┌─ Given records

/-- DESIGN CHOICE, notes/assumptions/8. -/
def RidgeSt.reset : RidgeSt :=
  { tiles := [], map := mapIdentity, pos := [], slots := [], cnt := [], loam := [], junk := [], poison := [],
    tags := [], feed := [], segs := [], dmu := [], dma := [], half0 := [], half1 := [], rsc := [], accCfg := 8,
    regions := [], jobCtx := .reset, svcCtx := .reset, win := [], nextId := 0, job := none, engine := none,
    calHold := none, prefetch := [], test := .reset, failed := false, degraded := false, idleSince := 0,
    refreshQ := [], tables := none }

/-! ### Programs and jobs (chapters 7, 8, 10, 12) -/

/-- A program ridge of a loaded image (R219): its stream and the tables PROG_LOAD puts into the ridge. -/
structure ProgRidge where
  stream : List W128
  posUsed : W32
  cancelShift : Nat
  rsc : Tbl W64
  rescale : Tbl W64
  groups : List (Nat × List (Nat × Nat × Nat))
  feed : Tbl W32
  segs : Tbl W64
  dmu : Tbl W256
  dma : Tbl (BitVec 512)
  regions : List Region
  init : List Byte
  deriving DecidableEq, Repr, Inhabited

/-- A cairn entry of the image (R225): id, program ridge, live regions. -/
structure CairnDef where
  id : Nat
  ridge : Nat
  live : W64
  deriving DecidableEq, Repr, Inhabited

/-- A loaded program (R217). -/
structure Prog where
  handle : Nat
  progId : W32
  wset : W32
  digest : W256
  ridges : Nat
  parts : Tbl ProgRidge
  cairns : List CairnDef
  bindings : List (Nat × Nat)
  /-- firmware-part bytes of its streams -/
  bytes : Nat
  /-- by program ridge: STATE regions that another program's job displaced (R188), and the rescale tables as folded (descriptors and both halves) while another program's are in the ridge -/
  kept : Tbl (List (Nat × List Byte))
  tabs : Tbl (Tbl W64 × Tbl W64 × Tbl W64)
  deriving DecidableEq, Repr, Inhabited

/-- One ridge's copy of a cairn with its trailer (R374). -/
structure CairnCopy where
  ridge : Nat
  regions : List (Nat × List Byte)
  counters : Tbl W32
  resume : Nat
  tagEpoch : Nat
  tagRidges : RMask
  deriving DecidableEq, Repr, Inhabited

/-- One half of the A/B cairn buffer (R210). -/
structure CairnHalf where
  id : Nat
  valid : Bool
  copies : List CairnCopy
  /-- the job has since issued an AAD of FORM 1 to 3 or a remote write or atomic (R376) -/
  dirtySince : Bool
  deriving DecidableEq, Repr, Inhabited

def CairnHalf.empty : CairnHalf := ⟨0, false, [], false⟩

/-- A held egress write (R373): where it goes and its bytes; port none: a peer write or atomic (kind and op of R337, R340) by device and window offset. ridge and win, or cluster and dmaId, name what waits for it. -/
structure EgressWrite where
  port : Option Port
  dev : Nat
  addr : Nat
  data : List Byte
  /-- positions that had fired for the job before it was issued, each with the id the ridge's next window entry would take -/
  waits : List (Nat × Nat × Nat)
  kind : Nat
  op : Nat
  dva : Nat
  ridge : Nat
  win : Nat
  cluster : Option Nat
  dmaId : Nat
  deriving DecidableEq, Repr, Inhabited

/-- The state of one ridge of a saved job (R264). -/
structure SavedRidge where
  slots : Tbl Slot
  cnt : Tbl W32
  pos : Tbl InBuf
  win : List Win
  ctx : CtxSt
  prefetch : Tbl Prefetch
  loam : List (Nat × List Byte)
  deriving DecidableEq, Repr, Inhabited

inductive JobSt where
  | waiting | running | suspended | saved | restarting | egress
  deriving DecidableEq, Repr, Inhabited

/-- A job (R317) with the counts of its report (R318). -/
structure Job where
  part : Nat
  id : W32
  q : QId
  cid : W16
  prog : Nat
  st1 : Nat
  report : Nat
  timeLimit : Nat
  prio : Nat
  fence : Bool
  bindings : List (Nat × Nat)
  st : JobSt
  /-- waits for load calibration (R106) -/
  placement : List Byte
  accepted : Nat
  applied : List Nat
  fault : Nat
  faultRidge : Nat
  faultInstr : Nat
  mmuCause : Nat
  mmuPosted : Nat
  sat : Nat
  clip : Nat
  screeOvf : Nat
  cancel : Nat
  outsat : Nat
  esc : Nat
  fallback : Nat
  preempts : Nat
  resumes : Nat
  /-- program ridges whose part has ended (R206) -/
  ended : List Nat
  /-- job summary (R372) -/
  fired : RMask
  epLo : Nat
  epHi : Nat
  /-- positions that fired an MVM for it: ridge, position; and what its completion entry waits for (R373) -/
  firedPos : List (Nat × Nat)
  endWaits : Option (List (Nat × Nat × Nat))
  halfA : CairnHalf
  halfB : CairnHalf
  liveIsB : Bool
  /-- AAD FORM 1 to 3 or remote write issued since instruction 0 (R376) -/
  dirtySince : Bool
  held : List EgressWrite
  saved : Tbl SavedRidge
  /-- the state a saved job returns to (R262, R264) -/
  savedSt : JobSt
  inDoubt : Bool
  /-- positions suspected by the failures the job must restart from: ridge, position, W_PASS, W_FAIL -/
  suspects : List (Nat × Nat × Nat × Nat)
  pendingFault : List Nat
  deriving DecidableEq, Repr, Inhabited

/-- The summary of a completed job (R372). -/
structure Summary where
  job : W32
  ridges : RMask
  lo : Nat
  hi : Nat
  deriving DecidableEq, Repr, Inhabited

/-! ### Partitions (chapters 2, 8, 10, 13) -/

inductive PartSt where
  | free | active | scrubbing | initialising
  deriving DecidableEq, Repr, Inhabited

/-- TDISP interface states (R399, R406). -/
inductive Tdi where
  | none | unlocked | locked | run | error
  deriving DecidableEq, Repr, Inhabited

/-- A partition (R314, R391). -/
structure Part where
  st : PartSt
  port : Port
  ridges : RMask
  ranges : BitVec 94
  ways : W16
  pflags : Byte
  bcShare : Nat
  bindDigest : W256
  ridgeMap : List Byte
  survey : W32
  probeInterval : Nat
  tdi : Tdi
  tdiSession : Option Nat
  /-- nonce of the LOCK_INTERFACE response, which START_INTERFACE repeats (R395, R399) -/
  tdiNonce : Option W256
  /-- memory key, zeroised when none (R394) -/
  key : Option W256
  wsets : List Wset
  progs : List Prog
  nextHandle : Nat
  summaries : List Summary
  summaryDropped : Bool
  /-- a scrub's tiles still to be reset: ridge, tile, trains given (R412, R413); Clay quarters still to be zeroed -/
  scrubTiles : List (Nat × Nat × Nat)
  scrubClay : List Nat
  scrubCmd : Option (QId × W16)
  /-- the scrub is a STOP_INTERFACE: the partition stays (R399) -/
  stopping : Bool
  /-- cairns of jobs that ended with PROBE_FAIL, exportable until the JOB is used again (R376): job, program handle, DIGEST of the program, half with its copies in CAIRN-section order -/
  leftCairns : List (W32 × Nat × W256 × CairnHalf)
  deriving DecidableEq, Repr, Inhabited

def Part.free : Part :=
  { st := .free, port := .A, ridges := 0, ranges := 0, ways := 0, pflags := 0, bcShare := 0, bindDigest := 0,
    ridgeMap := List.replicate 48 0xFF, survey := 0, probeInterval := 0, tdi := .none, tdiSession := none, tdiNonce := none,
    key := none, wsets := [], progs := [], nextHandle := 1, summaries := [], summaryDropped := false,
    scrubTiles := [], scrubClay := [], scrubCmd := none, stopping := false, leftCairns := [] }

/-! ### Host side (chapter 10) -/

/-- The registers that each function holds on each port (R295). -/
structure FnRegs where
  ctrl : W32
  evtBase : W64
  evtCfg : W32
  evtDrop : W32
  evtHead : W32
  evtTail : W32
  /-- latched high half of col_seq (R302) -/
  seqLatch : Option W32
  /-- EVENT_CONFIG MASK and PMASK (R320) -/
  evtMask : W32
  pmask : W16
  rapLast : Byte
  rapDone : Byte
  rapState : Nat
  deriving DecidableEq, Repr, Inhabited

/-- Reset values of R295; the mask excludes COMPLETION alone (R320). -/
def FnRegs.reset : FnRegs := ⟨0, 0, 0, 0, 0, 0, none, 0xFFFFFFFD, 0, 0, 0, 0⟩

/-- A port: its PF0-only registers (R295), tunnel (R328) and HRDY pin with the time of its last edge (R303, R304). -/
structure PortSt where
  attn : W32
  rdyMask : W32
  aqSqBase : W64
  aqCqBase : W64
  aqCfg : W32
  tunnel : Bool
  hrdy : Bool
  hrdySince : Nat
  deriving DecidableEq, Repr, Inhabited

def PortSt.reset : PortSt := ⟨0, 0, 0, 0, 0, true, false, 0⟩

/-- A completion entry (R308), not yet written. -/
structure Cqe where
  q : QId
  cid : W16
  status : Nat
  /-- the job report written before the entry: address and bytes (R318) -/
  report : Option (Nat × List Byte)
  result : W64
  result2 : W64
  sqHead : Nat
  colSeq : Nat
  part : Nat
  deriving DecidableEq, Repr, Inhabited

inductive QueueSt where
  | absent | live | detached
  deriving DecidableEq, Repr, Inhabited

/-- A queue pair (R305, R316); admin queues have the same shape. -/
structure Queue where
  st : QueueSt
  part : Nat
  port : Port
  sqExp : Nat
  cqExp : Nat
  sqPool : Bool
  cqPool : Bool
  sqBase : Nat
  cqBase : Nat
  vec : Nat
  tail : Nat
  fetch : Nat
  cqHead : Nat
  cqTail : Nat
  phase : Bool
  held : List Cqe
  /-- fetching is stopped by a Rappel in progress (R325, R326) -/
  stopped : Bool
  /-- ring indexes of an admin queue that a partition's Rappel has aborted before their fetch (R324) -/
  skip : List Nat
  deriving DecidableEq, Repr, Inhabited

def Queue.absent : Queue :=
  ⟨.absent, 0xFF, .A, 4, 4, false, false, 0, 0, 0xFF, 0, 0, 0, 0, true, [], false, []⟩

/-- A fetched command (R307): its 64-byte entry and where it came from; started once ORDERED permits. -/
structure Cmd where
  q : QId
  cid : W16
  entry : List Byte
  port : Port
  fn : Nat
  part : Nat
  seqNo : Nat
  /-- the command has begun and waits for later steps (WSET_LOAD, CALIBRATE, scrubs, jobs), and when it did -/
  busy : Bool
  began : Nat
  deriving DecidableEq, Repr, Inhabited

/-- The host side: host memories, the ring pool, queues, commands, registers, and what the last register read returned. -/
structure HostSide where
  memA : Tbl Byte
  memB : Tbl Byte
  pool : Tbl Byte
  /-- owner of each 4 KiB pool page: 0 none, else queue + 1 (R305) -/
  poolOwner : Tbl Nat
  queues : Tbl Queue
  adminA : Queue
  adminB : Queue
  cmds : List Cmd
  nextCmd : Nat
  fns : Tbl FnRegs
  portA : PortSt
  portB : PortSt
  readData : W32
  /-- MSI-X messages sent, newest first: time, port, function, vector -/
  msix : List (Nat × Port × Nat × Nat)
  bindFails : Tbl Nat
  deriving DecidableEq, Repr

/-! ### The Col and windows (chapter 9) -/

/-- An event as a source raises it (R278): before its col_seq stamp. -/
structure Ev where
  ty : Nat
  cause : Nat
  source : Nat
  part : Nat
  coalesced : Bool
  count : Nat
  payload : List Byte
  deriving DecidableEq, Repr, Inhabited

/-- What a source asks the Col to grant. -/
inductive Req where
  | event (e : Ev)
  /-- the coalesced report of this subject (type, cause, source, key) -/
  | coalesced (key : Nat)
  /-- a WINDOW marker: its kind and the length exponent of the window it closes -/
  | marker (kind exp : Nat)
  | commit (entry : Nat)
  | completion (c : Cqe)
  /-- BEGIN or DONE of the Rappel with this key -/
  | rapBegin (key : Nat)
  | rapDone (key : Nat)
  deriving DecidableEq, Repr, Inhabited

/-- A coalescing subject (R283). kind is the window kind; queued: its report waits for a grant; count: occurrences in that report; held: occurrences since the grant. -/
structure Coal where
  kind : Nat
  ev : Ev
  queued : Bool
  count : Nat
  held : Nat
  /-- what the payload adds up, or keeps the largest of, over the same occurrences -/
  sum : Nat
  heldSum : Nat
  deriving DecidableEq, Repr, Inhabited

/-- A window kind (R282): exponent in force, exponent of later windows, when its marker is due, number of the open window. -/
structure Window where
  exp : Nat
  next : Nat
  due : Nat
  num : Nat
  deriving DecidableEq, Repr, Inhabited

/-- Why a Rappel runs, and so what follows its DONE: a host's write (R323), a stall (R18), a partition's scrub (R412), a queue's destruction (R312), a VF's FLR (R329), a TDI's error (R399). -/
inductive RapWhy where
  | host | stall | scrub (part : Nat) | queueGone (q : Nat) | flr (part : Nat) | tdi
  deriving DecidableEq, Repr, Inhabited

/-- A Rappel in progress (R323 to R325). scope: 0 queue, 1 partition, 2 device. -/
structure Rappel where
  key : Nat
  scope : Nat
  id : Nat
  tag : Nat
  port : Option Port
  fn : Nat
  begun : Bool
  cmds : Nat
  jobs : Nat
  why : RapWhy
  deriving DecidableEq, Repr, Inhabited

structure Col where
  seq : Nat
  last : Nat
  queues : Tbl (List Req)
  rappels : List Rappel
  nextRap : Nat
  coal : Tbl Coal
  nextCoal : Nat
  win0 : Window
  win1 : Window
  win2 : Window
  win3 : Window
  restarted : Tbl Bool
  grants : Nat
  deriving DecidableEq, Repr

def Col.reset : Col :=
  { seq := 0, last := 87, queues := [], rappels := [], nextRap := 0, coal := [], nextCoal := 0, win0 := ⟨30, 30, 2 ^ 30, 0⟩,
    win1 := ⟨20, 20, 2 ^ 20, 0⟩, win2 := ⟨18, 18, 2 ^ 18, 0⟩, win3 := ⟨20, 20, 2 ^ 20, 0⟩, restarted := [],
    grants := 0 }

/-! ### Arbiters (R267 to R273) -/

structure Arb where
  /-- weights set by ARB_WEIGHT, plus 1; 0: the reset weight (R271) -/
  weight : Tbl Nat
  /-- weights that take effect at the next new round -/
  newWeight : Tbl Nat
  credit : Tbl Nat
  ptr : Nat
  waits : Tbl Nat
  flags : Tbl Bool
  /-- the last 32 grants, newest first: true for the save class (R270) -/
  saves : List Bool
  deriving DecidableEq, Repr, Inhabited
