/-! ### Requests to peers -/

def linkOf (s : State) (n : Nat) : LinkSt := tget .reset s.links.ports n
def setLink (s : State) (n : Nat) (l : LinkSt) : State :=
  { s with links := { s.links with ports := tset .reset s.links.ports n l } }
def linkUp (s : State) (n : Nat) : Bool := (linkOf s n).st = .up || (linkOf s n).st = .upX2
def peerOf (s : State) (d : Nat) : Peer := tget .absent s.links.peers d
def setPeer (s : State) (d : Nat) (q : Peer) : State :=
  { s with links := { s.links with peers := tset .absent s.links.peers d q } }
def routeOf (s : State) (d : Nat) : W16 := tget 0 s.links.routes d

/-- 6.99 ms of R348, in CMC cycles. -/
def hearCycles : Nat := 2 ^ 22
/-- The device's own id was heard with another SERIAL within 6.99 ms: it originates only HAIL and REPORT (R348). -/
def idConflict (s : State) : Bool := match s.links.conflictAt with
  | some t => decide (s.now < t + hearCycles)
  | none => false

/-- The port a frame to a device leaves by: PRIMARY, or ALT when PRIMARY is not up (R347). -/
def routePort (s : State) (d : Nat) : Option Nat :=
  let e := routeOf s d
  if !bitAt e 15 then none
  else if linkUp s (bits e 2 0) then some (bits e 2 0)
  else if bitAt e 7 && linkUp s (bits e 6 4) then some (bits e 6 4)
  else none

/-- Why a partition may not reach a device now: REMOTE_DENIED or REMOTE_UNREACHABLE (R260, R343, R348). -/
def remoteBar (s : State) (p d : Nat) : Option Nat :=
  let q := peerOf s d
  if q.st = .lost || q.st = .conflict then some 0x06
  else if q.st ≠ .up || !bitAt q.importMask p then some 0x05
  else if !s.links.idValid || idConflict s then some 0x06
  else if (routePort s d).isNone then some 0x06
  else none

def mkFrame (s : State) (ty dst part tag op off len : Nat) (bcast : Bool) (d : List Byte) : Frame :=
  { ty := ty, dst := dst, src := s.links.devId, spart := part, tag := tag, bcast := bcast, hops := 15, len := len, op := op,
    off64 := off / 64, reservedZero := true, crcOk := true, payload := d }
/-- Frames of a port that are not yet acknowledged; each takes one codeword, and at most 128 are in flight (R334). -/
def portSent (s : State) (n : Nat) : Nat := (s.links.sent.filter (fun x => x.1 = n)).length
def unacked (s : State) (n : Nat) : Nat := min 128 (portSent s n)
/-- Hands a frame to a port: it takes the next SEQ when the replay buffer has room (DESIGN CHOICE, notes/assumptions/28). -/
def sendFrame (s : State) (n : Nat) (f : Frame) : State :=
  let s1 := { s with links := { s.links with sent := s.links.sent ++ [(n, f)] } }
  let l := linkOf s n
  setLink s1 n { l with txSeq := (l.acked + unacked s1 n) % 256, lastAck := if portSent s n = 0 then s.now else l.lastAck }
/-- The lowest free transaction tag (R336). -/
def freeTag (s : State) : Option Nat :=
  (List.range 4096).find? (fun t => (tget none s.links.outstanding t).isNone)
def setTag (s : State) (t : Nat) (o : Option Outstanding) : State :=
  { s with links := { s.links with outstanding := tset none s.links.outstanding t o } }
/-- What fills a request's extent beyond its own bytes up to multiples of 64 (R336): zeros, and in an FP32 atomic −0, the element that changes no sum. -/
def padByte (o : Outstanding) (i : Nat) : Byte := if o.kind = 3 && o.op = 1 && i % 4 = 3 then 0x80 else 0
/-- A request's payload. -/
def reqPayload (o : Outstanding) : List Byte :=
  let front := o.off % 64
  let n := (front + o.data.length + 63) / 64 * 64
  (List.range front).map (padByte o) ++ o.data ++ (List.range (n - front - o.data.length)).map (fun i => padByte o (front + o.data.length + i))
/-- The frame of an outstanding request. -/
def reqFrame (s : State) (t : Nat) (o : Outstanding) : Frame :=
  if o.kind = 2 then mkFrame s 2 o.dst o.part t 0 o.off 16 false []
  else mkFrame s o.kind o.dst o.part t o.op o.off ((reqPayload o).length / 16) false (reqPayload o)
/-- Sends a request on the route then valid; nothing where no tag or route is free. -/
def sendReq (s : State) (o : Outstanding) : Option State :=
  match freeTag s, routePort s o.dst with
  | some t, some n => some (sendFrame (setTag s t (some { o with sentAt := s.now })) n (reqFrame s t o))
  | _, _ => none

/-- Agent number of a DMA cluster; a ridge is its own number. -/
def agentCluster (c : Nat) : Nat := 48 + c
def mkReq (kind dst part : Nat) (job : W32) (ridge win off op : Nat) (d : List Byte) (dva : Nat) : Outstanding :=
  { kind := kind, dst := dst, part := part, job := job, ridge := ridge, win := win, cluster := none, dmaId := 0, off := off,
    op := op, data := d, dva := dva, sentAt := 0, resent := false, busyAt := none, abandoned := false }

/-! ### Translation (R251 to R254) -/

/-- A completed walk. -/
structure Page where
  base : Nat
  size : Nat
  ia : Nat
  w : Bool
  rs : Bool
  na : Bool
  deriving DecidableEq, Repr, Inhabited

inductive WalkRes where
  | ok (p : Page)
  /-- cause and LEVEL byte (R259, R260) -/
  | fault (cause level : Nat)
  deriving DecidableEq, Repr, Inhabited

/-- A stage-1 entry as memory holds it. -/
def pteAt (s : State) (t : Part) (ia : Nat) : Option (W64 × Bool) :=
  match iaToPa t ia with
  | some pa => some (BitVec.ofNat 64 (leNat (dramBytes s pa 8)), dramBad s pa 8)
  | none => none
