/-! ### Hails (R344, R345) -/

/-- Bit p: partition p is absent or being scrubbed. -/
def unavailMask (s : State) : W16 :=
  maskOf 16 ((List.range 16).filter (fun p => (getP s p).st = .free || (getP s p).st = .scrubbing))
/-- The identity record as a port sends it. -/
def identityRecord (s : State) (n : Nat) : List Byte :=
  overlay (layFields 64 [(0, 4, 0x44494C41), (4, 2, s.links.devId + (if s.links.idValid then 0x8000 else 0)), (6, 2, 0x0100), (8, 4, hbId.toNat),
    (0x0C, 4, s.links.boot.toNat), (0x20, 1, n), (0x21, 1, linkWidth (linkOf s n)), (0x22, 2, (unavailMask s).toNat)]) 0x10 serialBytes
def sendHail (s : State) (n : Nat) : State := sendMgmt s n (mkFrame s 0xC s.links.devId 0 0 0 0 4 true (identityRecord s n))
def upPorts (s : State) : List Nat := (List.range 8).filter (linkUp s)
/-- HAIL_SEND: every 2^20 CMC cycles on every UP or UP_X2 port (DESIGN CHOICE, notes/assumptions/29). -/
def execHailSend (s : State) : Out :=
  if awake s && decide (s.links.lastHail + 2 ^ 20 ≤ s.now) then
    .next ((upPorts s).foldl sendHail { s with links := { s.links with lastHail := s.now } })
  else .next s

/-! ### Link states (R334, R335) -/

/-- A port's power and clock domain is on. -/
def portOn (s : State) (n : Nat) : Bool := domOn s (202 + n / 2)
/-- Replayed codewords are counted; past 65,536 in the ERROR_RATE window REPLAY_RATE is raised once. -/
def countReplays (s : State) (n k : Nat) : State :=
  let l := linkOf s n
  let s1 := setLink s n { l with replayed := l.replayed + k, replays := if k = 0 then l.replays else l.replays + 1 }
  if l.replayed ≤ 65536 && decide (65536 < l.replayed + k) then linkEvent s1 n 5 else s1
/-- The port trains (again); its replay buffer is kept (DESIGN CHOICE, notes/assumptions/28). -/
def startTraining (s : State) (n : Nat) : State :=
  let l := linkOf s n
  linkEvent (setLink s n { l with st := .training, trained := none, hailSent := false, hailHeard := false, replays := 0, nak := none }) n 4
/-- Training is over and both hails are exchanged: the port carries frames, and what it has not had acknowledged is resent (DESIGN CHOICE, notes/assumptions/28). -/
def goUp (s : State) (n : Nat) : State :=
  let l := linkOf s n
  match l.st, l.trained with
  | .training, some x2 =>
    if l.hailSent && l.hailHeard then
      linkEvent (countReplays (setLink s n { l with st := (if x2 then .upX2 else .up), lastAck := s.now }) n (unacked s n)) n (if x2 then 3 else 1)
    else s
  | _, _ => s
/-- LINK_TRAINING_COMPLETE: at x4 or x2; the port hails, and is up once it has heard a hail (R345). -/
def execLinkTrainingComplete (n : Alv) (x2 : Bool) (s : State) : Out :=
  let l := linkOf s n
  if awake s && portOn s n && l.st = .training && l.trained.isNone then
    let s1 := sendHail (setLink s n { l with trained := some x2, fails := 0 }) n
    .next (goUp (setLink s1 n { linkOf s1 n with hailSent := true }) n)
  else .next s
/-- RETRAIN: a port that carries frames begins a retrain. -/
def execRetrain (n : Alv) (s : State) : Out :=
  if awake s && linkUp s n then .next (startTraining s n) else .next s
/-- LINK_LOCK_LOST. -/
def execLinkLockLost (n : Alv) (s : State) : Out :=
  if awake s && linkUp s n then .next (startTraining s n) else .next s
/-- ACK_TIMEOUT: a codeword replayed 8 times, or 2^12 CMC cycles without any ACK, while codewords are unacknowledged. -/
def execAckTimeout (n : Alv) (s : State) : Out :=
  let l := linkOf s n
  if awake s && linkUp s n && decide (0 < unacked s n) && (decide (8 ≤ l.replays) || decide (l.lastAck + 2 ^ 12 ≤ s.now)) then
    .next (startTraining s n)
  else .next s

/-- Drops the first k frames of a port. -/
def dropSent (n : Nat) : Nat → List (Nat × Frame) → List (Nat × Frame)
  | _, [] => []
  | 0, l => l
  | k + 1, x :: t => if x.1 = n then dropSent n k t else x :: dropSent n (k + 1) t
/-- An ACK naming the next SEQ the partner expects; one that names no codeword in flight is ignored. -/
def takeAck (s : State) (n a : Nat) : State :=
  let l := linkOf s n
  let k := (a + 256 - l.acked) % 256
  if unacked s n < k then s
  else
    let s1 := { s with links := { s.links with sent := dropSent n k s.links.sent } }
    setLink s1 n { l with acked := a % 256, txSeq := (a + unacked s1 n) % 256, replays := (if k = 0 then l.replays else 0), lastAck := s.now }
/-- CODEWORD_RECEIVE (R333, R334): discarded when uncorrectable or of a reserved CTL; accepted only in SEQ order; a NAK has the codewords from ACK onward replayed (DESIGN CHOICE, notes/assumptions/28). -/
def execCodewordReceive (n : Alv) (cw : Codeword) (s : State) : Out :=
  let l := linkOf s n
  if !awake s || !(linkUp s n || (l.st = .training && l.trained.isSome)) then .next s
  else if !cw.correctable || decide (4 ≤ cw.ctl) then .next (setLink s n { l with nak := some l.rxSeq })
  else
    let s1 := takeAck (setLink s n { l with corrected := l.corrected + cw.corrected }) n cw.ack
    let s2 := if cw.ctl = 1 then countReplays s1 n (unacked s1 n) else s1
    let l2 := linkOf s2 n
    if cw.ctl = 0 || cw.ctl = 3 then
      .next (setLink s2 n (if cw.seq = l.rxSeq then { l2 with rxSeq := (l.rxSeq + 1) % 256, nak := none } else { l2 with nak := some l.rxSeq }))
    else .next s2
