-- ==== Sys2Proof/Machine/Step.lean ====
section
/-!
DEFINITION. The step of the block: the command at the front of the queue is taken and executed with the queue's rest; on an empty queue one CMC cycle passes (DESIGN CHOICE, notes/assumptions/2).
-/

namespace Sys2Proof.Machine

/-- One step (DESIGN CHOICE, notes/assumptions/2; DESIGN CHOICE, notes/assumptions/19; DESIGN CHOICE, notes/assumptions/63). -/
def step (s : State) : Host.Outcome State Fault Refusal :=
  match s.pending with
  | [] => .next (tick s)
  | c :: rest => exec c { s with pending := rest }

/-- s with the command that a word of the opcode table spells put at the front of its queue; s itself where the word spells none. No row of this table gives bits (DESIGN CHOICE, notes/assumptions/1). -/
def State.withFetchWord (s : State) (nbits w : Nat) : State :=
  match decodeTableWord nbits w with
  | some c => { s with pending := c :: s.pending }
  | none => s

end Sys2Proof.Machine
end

└─

What to work on: Using the entries above, give back exactly the line containing "payload : List Byte", the line containing "seq := 0, last", and every line between them, and nothing else.

Response to this task:
  payload : List Byte
  deriving DecidableEq, Repr, Inhabited

/-- What a source asks the Col to grant. -/
inductive Req where
  | event (e : Ev)
  /-- the coalesced report of this subject (type, cause, source, key) -/
  | coalesced (key : Nat)
  /-- a WINDOW marker: its kind and the length exponent of the window it closes -/
  | marker (kind exp : Nat)
  | commit (entry : Nat)
  | completion (c : Cqe)
  /-- BEGIN or DONE of the Rappel with this key -/
  | rapBegin (key : Nat)
  | rapDone (key : Nat)
  deriving DecidableEq, Repr, Inhabited

/-- A coalescing subject (R283). kind is the window kind; queued: its report waits for a grant; count: occurrences in that report; held: occurrences since the grant. -/
structure Coal where
  kind : Nat
  ev : Ev
  queued : Bool
  count : Nat
  held : Nat
  /-- what the payload adds up, or keeps the largest of, over the same occurrences -/
  sum : Nat
  heldSum : Nat
  deriving DecidableEq, Repr, Inhabited

/-- A window kind (R282): exponent in force, exponent of later windows, when its marker is due, number of the open window. -/
structure Window where
  exp : Nat
  next : Nat
  due : Nat
  num : Nat
  deriving DecidableEq, Repr, Inhabited

/-- Why a Rappel runs, and so what follows its DONE: a host's write (R323), a stall (R18), a partition's scrub (R412), a queue's destruction (R312), a VF's FLR (R329), a TDI's error (R399). -/
inductive RapWhy where
  | host | stall | scrub (part : Nat) | queueGone (q : Nat) | flr (part : Nat) | tdi
  deriving DecidableEq, Repr, Inhabited

/-- A Rappel in progress (R323 to R325). scope: 0 queue, 1 partition, 2 device. -/
structure Rappel where
  key : Nat
  scope : Nat
  id : Nat
  tag : Nat
  port : Option Port
  fn : Nat
  begun : Bool
  cmds : Nat
  jobs : Nat
  why : RapWhy
  deriving DecidableEq, Repr, Inhabited

structure Col where
  seq : Nat
  last : Nat
  queues : Tbl (List Req)
  rappels : List Rappel
  nextRap : Nat
  coal : Tbl Coal
  nextCoal : Nat
  win0 : Window
  win1 : Window
  win2 : Window
  win3 : Window
  restarted : Tbl Bool
  grants : Nat
  deriving DecidableEq, Repr

def Col.reset : Col :=
  { seq := 0, last := 87, queues := [], rappels := [], nextRap := 0, coal := [], nextCoal := 0, win0 := ⟨30, 30, 2 ^ 30, 0⟩,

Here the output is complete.